#### [PROBLEM TO WORK ON]
Copy out each line of the data that holds the string "IVERIFY".

==*==

/-- The word of the layout of ADDS. -/
def encRRK (mj x : Nat) (o : RRK) : Nat :=
  mj * 4194304 + x + o.g * 268435456 + o.d * 131072 + o.q.toNat * 65536 + o.a * 2048 + o.m.toNat * 1024 + o.b * 32 + o.n.toNat * 16 + o.k * 1
/-- The operands of the layout of ADDS. -/
def decRRK (w : Nat) : RRK where
    g := bf w 31 28
    d := bf w 21 17
    q := bm w 16
    a := bf w 15 11
    m := bm w 10
    b := bf w 9 5
    n := bm w 4
    k := bf w 3 0

/-- The word of the layout of CMP_CC. -/
def encCmpRR (mj x : Nat) (o : CmpRR) : Nat :=
  mj * 4194304 + x + o.g * 268435456 + o.c * 262144 + o.p * 65536 + o.a * 2048 + o.m.toNat * 1024 + o.b * 32 + o.n.toNat * 16
/-- The operands of the layout of CMP_CC. -/
def decCmpRR (w : Nat) : CmpRR where
    g := bf w 31 28
    c := bf w 21 18
    p := bf w 17 16
    a := bf w 15 11
    m := bm w 10
    b := bf w 9 5
    n := bm w 4

/-- The word of the layout of CMPI_CC. -/
def encCmpRI (mj x : Nat) (o : CmpRI) : Nat :=
  mj * 4194304 + x + o.g * 268435456 + o.c * 262144 + o.p * 65536 + o.a * 2048 + o.m.toNat * 1024 + o.i * 1
/-- The operands of the layout of CMPI_CC. -/
def decCmpRI (w : Nat) : CmpRI where
    g := bf w 31 28
    c := bf w 21 18
    p := bf w 17 16
    a := bf w 15 11
    m := bm w 10
    i := bf w 9 0

/-- The word of the layout of ADDI. -/
def encRI (mj x : Nat) (o : RI) : Nat :=
  mj * 4194304 + x + o.g * 268435456 + o.d * 131072 + o.q.toNat * 65536 + o.a * 2048 + o.m.toNat * 1024 + o.i * 1
/-- The operands of the layout of ADDI. -/
def decRI (w : Nat) : RI where
    g := bf w 31 28
    d := bf w 21 17
    q := bm w 16
    a := bf w 15 11
    m := bm w 10
    i := bf w 9 0

/-- The word of the layout of SHLI. -/
def encRIB (mj x : Nat) (o : RI) : Nat :=
  mj * 4194304 + x + o.g * 268435456 + o.d * 131072 + o.q.toNat * 65536 + o.a * 2048 + o.m.toNat * 1024 + o.i * 1
/-- The operands of the layout of SHLI. -/
def decRIB (w : Nat) : RI where
    g := bf w 31 28
    d := bf w 21 17
    q := bm w 16
    a := bf w 15 11
    m := bm w 10
    i := bf w 5 0

/-- The word of the layout of LIM. -/
def encRL (mj x : Nat) (o : RL) : Nat :=
  mj * 4194304 + x + o.g * 268435456 + o.d * 131072 + o.q.toNat * 65536 + o.i * 1
/-- The operands of the layout of LIM. -/
def decRL (w : Nat) : RL where
    g := bf w 31 28
    d := bf w 21 17
    q := bm w 16
    i := bf w 15 0

/-- The word of the layout of PAND. -/
def encPLog (mj x : Nat) (o : PLog) : Nat :=
  mj * 4194304 + x + o.g * 268435456 + o.p * 65536 + o.a * 256 + o.b * 16
/-- The operands of the layout of PAND. -/
def decPLog (w : Nat) : PLog where
    g := bf w 31 28
    p := bf w 17 16
    a := bf w 11 8
    b := bf w 7 4

/-- The word of the layout of PSET. -/
def encPSet (mj x : Nat) (o : PSet) : Nat :=
  mj * 4194304 + x + o.g * 268435456 + o.p * 65536 + o.v.toNat * 1
/-- The operands of the layout of PSET. -/
def decPSet (w : Nat) : PSet where
    g := bf w 31 28
    p := bf w 17 16
    v := bm w 0

/-- The word of the layout of FFMA. -/
def encRRF (mj x : Nat) (o : RRF) : Nat :=
  mj * 4194304 + x + o.g * 268435456 + o.d * 131072 + o.q.toNat * 65536 + o.a * 2048 + o.m.toNat * 1024 + o.b * 32 + o.n.toNat * 16 + o.u.toNat * 2 + o.v.toNat * 1
/-- The operands of the layout of FFMA. -/
def decRRF (w : Nat) : RRF where
    g := bf w 31 28
    d := bf w 21 17
    q := bm w 16
    a := bf w 15 11
    m := bm w 10
    b := bf w 9 5
    n := bm w 4
    u := bm w 1
    v := bm w 0

/-- The word of the layout of FCVT. -/
def encRUF (mj x : Nat) (o : RUF) : Nat :=
  mj * 4194304 + x + o.g * 268435456 + o.d * 131072 + o.q.toNat * 65536 + o.a * 2048 + o.m.toNat * 1024 + o.f * 1
/-- The operands of the layout of FCVT. -/
def decRUF (w : Nat) : RUF where
    g := bf w 31 28
    d := bf w 21 17
    q := bm w 16
    a := bf w 15 11
    m := bm w 10
    f := bf w 3 0

/-- The word of the layout of QLEN. -/
def encQLen (mj x : Nat) (o : QLen) : Nat :=
  mj * 4194304 + x + o.g * 268435456 + o.d * 131072 + o.q.toNat * 65536 + o.a * 2048
/-- The operands of the layout of QLEN. -/
def decQLen (w : Nat) : QLen where
    g := bf w 31 28
    d := bf w 21 17
    q := bm w 16
    a := bf w 15 11

/-- The word of the layout of QCLR. -/
def encQReg (mj x : Nat) (o : QReg) : Nat :=
  mj * 4194304 + x + o.g * 268435456 + o.a * 2048
/-- The operands of the layout of QCLR. -/
def decQReg (w : Nat) : QReg where
    g := bf w 31 28
    a := bf w 15 11

/-- The word of the layout of CSRRD. -/
def encCsrRd (mj x : Nat) (o : CsrRd) : Nat :=
  mj * 4194304 + x + o.g * 268435456 + o.d * 131072 + o.q.toNat * 65536 + o.c * 1
/-- The operands of the layout of CSRRD. -/
def decCsrRd (w : Nat) : CsrRd where
    g := bf w 31 28
    d := bf w 21 17
    q := bm w 16
    c := bf w 11 0

/-- The word of the layout of CSRWR. -/
def encCsrWr (mj x : Nat) (o : CsrWr) : Nat :=
  mj * 4194304 + x + o.g * 268435456 + o.c * 1024 + o.a * 32 + o.m.toNat * 16
/-- The operands of the layout of CSRWR. -/
def decCsrWr (w : Nat) : CsrWr where
    g := bf w 31 28
    c := bf w 21 10
    a := bf w 9 5
    m := bm w 4

/-- The word of the layout of BR. -/
def encBr (mj x : Nat) (o : Br) : Nat :=
  mj * 4194304 + x + o.g * 268435456 + o.o * 1
/-- The operands of the layout of BR. -/
def decBr (w : Nat) : Br where
    g := bf w 31 28
    o := bf w 21 0

/-- The word of the layout of BRL. -/
def encBrl (mj x : Nat) (o : Brl) : Nat :=
  mj * 4194304 + x + o.g * 268435456 + o.l.toNat * 2097152 + o.o * 1
/-- The operands of the layout of BRL. -/
def decBrl (w : Nat) : Brl where
    g := bf w 31 28
    l := bm w 21
    o := bf w 20 0

/-- The word of the layout of BRI. -/
def encSA (mj x : Nat) (o : SA) : Nat :=
  mj * 4194304 + x + o.g * 268435456 + o.a * 2048 + o.m.toNat * 1024
/-- The operands of the layout of BRI. -/
def decSA (w : Nat) : SA where
    g := bf w 31 28
    a := bf w 15 11
    m := bm w 10

/-- The word of the layout of LOOP. -/
def encLoop (mj x : Nat) (o : Loop) : Nat :=
  mj * 4194304 + x + o.g * 268435456 + o.a * 2048 + o.m.toNat * 1024 + o.s * 1
/-- The operands of the layout of LOOP. -/
def decLoop (w : Nat) : Loop where
    g := bf w 31 28
    a := bf w 15 11
    m := bm w 10
    s := bf w 2 0

/-- The word of the layout of LOOPI. -/
def encLoopI (mj x : Nat) (o : LoopI) : Nat :=
  mj * 4194304 + x + o.g * 268435456 + o.s * 65536 + o.c * 1
/-- The operands of the layout of LOOPI. -/
def decLoopI (w : Nat) : LoopI where
    g := bf w 31 28
    s := bf w 18 16
    c := bf w 15 0

/-- The word of the layout of LOOPI_K. -/
def encG (mj x : Nat) (o : G) : Nat :=
  mj * 4194304 + x + o.g * 268435456
/-- The operands of the layout of LOOPI_K. -/
def decG (w : Nat) : G where
    g := bf w 31 28

/-- The word of the layout of BSWAP. -/
def encBswap (mj x : Nat) (o : Bswap) : Nat :=
  mj * 4194304 + x + o.g * 268435456 + o.o * 1
/-- The operands of the layout of BSWAP. -/
def decBswap (w : Nat) : Bswap where
    g := bf w 31 28
    o := bf w 17 0

/-- The word of the layout of IFENCE. -/
def encGB (mj x : Nat) (o : G) : Nat :=
  mj * 4194304 + x + o.g * 268435456
/-- The operands of the layout of IFENCE. -/
def decGB (w : Nat) : G where
    g := bf w 31 28

/-- The word of the layout of IVERIFY. -/
def encIVer (mj x : Nat) (o : IVer) : Nat :=
  mj * 4194304 + x + o.g * 268435456 + o.p * 65536 + o.a * 2048 + o.m.toNat * 1024 + o.b * 32 + o.n.toNat * 16
/-- The operands of the layout of IVERIFY. -/
def decIVer (w : Nat) : IVer where
    g := bf w 31 28
    p := bf w 17 16
    a := bf w 15 11
    m := bm w 10
    b := bf w 9 5
    n := bm w 4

==*==

#### [YOUR RESPONSE]
/-- The word of the layout of IVERIFY. -/
/-- The operands of the layout of IVERIFY. -/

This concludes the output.